42 U.S.C. §1997e(a). Prisoners must exhaust administrative remedies as to any claim that arises in the prison setting, regardless of any limitations on the kind of relief that may be gained through the grievance process. See Porter v. Nussle, 534 U.S. 516, 532 (2002); Booth v. Churner, 532 U.S. 731, 741 n. 6 (2001). "[I]t is beyond the power . . . of any . . . [court] to excuse compliance with the exhaustion requirement, whether on the ground of futility, inadequacy or any other basis." Nyhuis v. Reno, 204 F.3d 65, 73 (3d Cir. 2000) (quoting Beeson v. Fishkill Corr. Facility, 28 F. Supp. 2d 884, 894-95 (S.D.N.Y. 1998) (citing Weinberger v. Salfi, 422 U.S. 749, 766 (1975)). The PLRA "completely precludes a futility exception to its mandatory exhaustion requirement." Nyhuis, 204 F.3d at 71. The PLRA also mandates that inmates "properly" exhaust administrative remedies before filing suit in federal court.*fn5 Woodford v. Ngo, 548 U.S. 81, 93 (2006). "Proper exhaustion demands compliance with an agency's deadlines and other critical procedural rules because no adjudicative system can function effectively without imposing some orderly structure on the course of its proceedings." Id. at 90-91. Such requirements "eliminate unwarranted federal-court interference with the administration of prisons, and thus seeks to 'affor[d] corrections officials time and opportunity to address complaints internally before allowing the initiation of a federal case.'" Id. at 93 (quoting Nussle, 534 U.S. at 525)).

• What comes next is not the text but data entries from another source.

theorem witness_PortBringup :
    (let s := tBring 2 { step := 1 }
     2 ≤ s.portState 7 ∧ s.portState 7 ≤ 5 ∧ s.domain (domQuad 0) = 1 ∧ s.laserOk 0 = true ∧ s.doffStep = 0 ∧ (s.link 7).step = 1) ∧
    (∀ n ∈ [4095, 4096], let s := tBring 2 { step := 4, goodBolts := n }
     (s.link 7).step = 4 ∧ (s.link 7).goodBolts = n ∧ s.laserOk 0 = true) ∧
    (let s := tBring 3 { step := 5, hello := some tHello }
     (s.link 7).step = 5 ∧ (s.link 7).hello = some tHello ∧ s.laserOk 0 = true ∧ ((tBring 3 { step := 5 }).link 7).hello = none) ∧
    (let s := tBring 4 { step := 6, results := List.replicate 63 100 ++ [900] }
     (s.link 7).step = 6 ∧ 64 ≤ (s.link 7).results.length ∧ s.portState 7 = 4 ∧
       (s.setVal (portKey 7 0x0E) 499).val (portKey 7 0x0E) < nsOfCycles (900 - 100)) ∧
    (let s := tBring 4 { step := 7, hello := some tHello }
     (s.link 7).step = 7 ∧ chooseProfile (jointRequest (s.val (portKey 7 2)) tHello.profile.toNat) (s.portRtt 7) s.farPorts = some 1 ∧
       (let f : State := { s.setVal (portKey 7 2) 2 with regions := [{ tRegion with number := 999 }] }
        chooseProfile (jointRequest (f.val (portKey 7 2)) tHello.profile.toNat) (f.portRtt 7) f.farPorts = some 2 ∧
          f.replayRegion 7 = some { tRegion with number := 999 }) ∧
       (let n := (s.setVal (portKey 7 2) 1).setVal (portKey 7 9) 200001
        chooseProfile (jointRequest (n.val (portKey 7 2)) tHello.profile.toNat) (n.portRtt 7) n.farPorts = none)) ∧
    (let s := tBring 5 { step := 9 }
     (s.link 7).step = 9 ∧ s.portState 7 = 5) ∧
    ((tBring 2 {}).link 7).failures + 1 < ((tBring 2 {}).setVal (portKey 7 0x0F) 2).val (portKey 7 0x0F) ∧
    (tBring 2 { failures := 2 }).val (portKey 7 0x0F) ≤ 3 ∧ (tPort 7 8 0 {}).portState 7 = 8 ∧
    ((tPort 7 8 0 {}).setVal (portKey 7 1) 1).val (portKey 7 1) = 1 ∧ ((tPort 7 8 0 {}).setVal (portKey 7 1) 0).val (portKey 7 1) ≠ 1 := by
  decide +kernel

theorem witness_PortBringup_hello :
    let s := tBring 3 { step := 5 }
    s.doffStep = 0 ∧ s.portState 7 = 3 ∧ (s.link 7).step = 5 ∧ tHello.moduleId.toNat ≠ s.moduleId ∧ tHello.rankTx.toNat = s.val (portKey 7 6) ∧
      tHello.rankExpected.toNat = s.val (portKey 7 5) ∧ steppingOk tHello.stepping = true ∧ tHello.encrypt = s.encrypts ∧
      profilesConflict (s.val (portKey 7 2)) tHello.profile.toNat = false ∧ (7 : Nat) ≠ s.val (portKey 7 6) ∧
      tHello.rankTx.toNat ≠ (s.setVal (portKey 7 6) 7).val (portKey 7 6) ∧ s.domain (domQuad 3) = 1 := by
  decide +kernel

/-- A port in step 8 with keys, and one with a session; HS1 and RK1 from a command, a whole HS2 assembled from KEY blocks. -/
theorem witness_KeyAgreement :
    (let s := tBring 5 { step := 8 }
     s.keying 7 = true ∧ ((s.dropMessage 7 1).link 7).keys.peerHs1 = [] ∧ (s.keyMessage 7 1 0 [9]).bytes = [9] ∧ [9].length ≠ 3136 ∧
       getf (BitVec.ofNat 256 (2 ^ 232)) 232 12 ≠ (((s.link 7).keys.part.map (·.next)).getD 0)) ∧
    (let k : Keys := { hs2 := [1], ownSecrets := [2], ready := [{ msg := 2, phase := 0, next := 113, bytes := List.replicate 3136 0 }] }
     let s := tBring 5 { step := 8, keys := k }
     (s.keyMessage 7 2 0 []).bytes.length = 3136 ∧ ((s.dropMessage 7 2).link 7).keys.hs2 ≠ [] ∧
       ((s.dropMessage 7 2).link 7).keys.transcript = []) ∧
    (let k : Keys := { established := true, secret := [1], secretPhase := 3, rkKey := some [4], txPhase := 3, rxPhase := 3 }
     let s := tPort 7 6 1 { keys := k }
     let m := s.keyMessage 7 4 (0 : BitVec 2).toNat (List.replicate 1568 0)
     rekeyOpen s 7 = true ∧ m.phase = ((s.link 7).keys.secretPhase + 1) % 4 ∧ m.bytes.length = 1568 ∧
       ((s.dropMessage 7 4).link 7).keys.rkOwn = [] ∧ ((s.dropMessage 7 5).link 7).keys.rkPeer = [] ∧
       ((s.dropMessage 7 5).link 7).keys.rkKey = some [4] ∧ (s.keyMessage 7 5 (1 : BitVec 2).toNat []).phase ≠ 0 ∧
       ((tPort 7 6 1 { keys := { k with rkPeer := [5] } }).dropMessage 7 4 |>.link 7).keys.rkPeer ≠ [] ∧
       ((tPort 7 6 1 { keys := { k with rkOwn := [5] } }).dropMessage 7 5 |>.link 7).keys.rkOwn ≠ [] ∧
       ((tPort 7 6 1 { keys := { k with rkKey := none } }).dropMessage 7 5 |>.link 7).keys.rkKey = none ∧
       (s.link 7).keys.of 4 = none) ∧
    (let k : Keys := { established := true, material := [(4, [1])], txPhase := 3, due := true }
     (k.of (k.txPhase + 1)).isSome = true ∧ ({ k with material := [] } : Keys).of 4 = none ∧ k.due = true ∧
       (tPort 7 6 1 { keys := k }).doffStep = 0 ∧ (tPort 7 7 1 { keys := k }).portState 7 = 7) := by
  decide +kernel
/-- CONFIRM from a command in step 8 after the module's own. -/
theorem witness_KeyAgreement_confirm (tag : List Byte) (h : tag = confirmTag [3] [4] true) (hl : tag.length = 16) :
    let k : Keys := { confirmSent := true, material := [(0, [3])], transcript := [4] }
    let s := (tBring 5 { step := 8, keys := k }).setVal (portKey 7 7) 9
    s.isLo 7 = true → s.keying 7 = true ∧ (s.keyMessage 7 3 0 tag).bytes.length = 16 ∧
      ((s.dropMessage 7 3).link 7).keys.confirmSent = true ∧
      (s.keyMessage 7 3 0 tag).bytes = confirmTag ((((s.dropMessage 7 3).link 7).keys.of 0).getD [])
        ((s.dropMessage 7 3).link 7).keys.transcript true := by
  intro k s _
  exact ⟨by decide +kernel, hl, by decide +kernel, h⟩
/-- PEER_KEY_DIGEST may hold the digest of a peer's static key, or another. -/
theorem witness_KeyAgreement_digest (st : List Byte) :
    peerDigest ((tBring 5 { step := 8 }).setVal ⟨0x6000, 0x10, 7⟩ (digest64 st)) 7 = digest64 st ∧
      digest64 st ≠ peerDigest ((tBring 5 { step := 8 }).setVal ⟨0x6000, 0x10, 7⟩ (digest64 st + 1)) 7 := by
  have h : ∀ v, peerDigest ((tBring 5 { step := 8 }).setVal ⟨0x6000, 0x10, 7⟩ v) 7 = v := fun v => mapGet_set_same _ _ _ v
  rw [h, h]; exact ⟨rfl, by omega⟩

The Bureau of Prisons has a process through which an inmate may seek formal review of a complaint related to any aspect of his confinement. (Doc. 53-2, Cunningham Decl., at 4, ¶ 2.) If informal resolution (BP-8) proves unsuccessful, the inmate may raise the complaint with the warden of the institution (BP-9) where he or she is confined. (Doc. 53-2, at 4, ¶ 2.) If an inmate is dissatisfied with the warden's response, he or she may appeal the decision to the Regional Director and then to the General Counsel of the BOP (BP-10, BP-11). (Doc. 53-2, at 4, ¶ 2.) A BOP decision is not final-and thus not reviewable-until the General Counsel's Office has resolved the appeal. Id.

The Cunningham declaration and supporting documentation establish that Bush failed to utilize any facet of the administrative review process with respect to the December 2006 assault. Although he avers that he gave his BP-9, BP-10, and BP-11 complaining of the December 2006 assault and rape to defendant Cavanaugh and that in February 2007, defendant Cavanaugh informed him that his requests for administrative relief were received by the appropriate offices and an investigation was being conducted (Doc. 33, at 12, ¶14), he fails to support these statements by submitting affidavits, documentary or other evidence. He provides no copies of the documents he supposedly filed during the grievance procedure or of any administrative responses. Instead, he wholly relies on unsupported assertions, conclusory allegations and mere suspicions, which are insufficient to overcome summary judgment. The party adverse to summary judgment must raise "more than a mere scintilla of evidence in its favor" in order to overcome a summary judgment motion and cannot survive by relying on unsupported assertions, conclusory allegations, or mere suspicions. Williams v. Borough of W. Chester, 891 F.2d 458, 460 (3d Cir. 1989). Bush has failed to meet his burden.*fn6 Defendants' motion for summary judgment will be granted.

III. Conclusion

Based on the foregoing, defendants' motion to dismiss and for summary judgment (Doc. 50) will be granted.

CHRISTOPHER C. CONNER United States District Judge


AND NOW, this 22nd day of September, 2010, upon consideration of defendants' motion to dismiss and for summary judgment (Doc. 50), and in accordance with the foregoing memorandum, it is hereby ORDERED that:

1. Defendants' motion to dismiss (Doc. 50) is DENIED.

2. Defendants' motion for summary judgment (Doc. 50) based on plaintiff's failure to exhaust his administrative remedies is GRANTED.

3. The Clerk of Court is directed to ENTER judgment in favor of defendants and against plaintiff.

4. The Clerk of Court is further directed to CLOSE this case.

5. Any appeal from this order is DEEMED frivolous and not in good faith. See 28 U.S.C. § 1915(a)(3).